4 ancho chiles, stemmed, split and seeded
1 tablespoon olive oil
1 medium onion, chopped
2 garlic cloves, minced
1 jalapeno, seeded and minced
1 (14 1/2 oz) can tomatoes in juice, drained, juice reserved
1 tablespoon fresh lime juice
Salt to taste

Heat a large skillet over medium-high heat. Place the chiles skin side down in
the skillet and cook until they are a deeper shade and more pliable, about
2 minutes. Transfer to a medium bowl, add enough hot water to cover, and put a
saucer on top of the chiles to submerge them. Let stand until softened, about
20 minutes, then drain well.
Heat the oil in a medium skillet over medium heat. Add the onion, jalapeno and
garlic and cook, stirring often, until the onion softens, about 3 minutes.
Remove from the heat.
Combine the drained tomatoes and chiles in a blender. Puree, adding enough of
the reserved tomato juice to reach the desired thickness.
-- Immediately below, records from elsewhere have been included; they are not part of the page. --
-- ==== Sys2Proof/Laws/TouchExecPower.lean ====
section
/-! SUPPORT. What each operation of Machine/ExecPower.lean leaves alone. -/
set_option linter.unusedVariables false
set_option Elab.async false
namespace Sys2Proof
namespace Machine

theorem execClockGood_touch (a1 : Fin 421) (a2 : State) : ∃ t, execClockGood a1 a2 = .next t ∧ Touch 0xe81e80000000000000000000022201e0000061000000000100c00244088000000000000030000000000001c000f800000000000000 a2 t := by
  refine ⟨_, rfl, ?_⟩
  repeat' first
    | with_reducible exact Touch.refl _ _
    | ((with_reducible refine Eq.symm ?_); exact rfl)
    | with_reducible apply Touch.via (clockGoodUp_touch _ _)

theorem execClockFail_touch (a1 : Fin 421) (a2 : State) : ∃ t, execClockFail a1 a2 = .next t ∧ Touch 0xfffffffffffffffffff9afffffffffffffffffffffffffffffffffffffffffffffffffffffffffffffffffffffffffffffffffffff a2 t := by
  refine ⟨_, rfl, ?_⟩
  repeat' first
    | with_reducible exact Touch.refl _ _
    | ((with_reducible refine Eq.symm ?_); exact rfl)
    | with_reducible apply Touch.via (clockFail_touch _ _)

theorem execTempSample_touch (a1 : List Byte) (a2 : State) : ∃ t, execTempSample a1 a2 = .next t ∧ Touch 0xfffffffffffffffffff9afffffffffffffffffffffffffffffffffffffffffffffffffffffffffffffffffffffffffffffffffffff a2 t := by
  refine ⟨_, rfl, ?_⟩
  repeat' first
    | with_reducible exact Touch.refl _ _
    | ((with_reducible refine Eq.symm ?_); exact rfl)
    | with_reducible apply Touch.via (tempSample_touch _ _)

theorem execThrottleAdjust_touch (a1 : State) : ∃ t, execThrottleAdjust a1 = .next t ∧ Touch 0xc20000000000000030000002000000000000000000000000c0000000000000000000000000000000000000000000000000000000 a1 t := by
  refine ⟨_, rfl, ?_⟩
  repeat' first
    | with_reducible exact Touch.refl _ _
    | ((with_reducible refine Eq.symm ?_); exact rfl)
    | with_reducible apply Touch.via (throttleAdjust_touch _)

theorem execPwrRecess_touch (a1 : Requester) (a2 : State) : ∃ t, execPwrRecess a1 a2 = .next t ∧ Touch 0xe9cac0000000000000300000020000a0000060000000000000c0000000002000000000000000000000000040000004000000000000 a2 t := by
  refine ⟨_, rfl, ?_⟩
  repeat' first
    | with_reducible exact Touch.refl _ _
    | ((with_reducible refine Eq.symm ?_); exact rfl)
    | with_reducible apply Touch.via (pwrRecess_touch _ _)

theorem execPwrWake_touch (a1 : Requester) (a2 : State) : ∃ t, execPwrWake a1 a2 = .next t ∧ Touch 0x400200000000000000000000020000a0000000000000000000c0000000000000000000000000000000000000000000000000000000 a2 t := by
  refine ⟨_, rfl, ?_⟩
  repeat' first
    | with_reducible exact Touch.refl _ _
    | ((with_reducible refine Eq.symm ?_); exact rfl)
    | with_reducible apply Touch.via (pwrWake_touch _ _)

theorem execGpioWake_touch (a1 : State) : ∃ t, execGpioWake a1 = .next t ∧ Touch 0x200000000000000000000000000000000000000000000000000000000000000000000000000000000 a1 t := by
  refine ⟨_, rfl, ?_⟩
  repeat' first
    | with_reducible exact Touch.refl _ _
    | ((with_reducible refine Eq.symm ?_); exact rfl)
    | with_reducible apply Touch.via (gpioWake_touch _)

theorem execRecessExitDone_touch (a1 : State) : ∃ t, execRecessExitDone a1 = .next t ∧ Touch 0xa9ca8000000000000030000002000000000060000000000000c0000000002100000000000000000000000040000000000000000000 a1 t := by
  refine ⟨_, rfl, ?_⟩
  repeat' first
    | with_reducible exact Touch.refl _ _
    | ((with_reducible refine Eq.symm ?_); exact rfl)
    | with_reducible apply Touch.via (recessExit_touch _)

theorem execEthernetFrame_touch (a1 : State) : ∃ t, execEthernetFrame a1 = .next t ∧ Touch 0x200000000000000000000000000000000000000000000000000000000000000000000000000000000 a1 t := by
  refine ⟨_, rfl, ?_⟩
  repeat' first
    | with_reducible exact Touch.refl _ _
    | ((with_reducible refine Eq.symm ?_); exact rfl)
    | with_reducible apply Touch.via (ethernetFrame_touch _)

end Machine
end Sys2Proof
end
Transfer to a medium
bowl, stir in the onion mixture, and season with salt. Let cool to room
temperature. (The dip can be prepared up to 2 days ahead, covered, and
refrigerated.) Transfer to a serving bowl and serve at room temperature.

Make-Ahead: The salsa can be prepared up to 2 days ahead.

Ancho chiles give this salsa its moderately high heat level and deep red
color. If you wish, add 1 cup fresh or frozen corn kernels or canned beans
to the salsa to provide extra substance.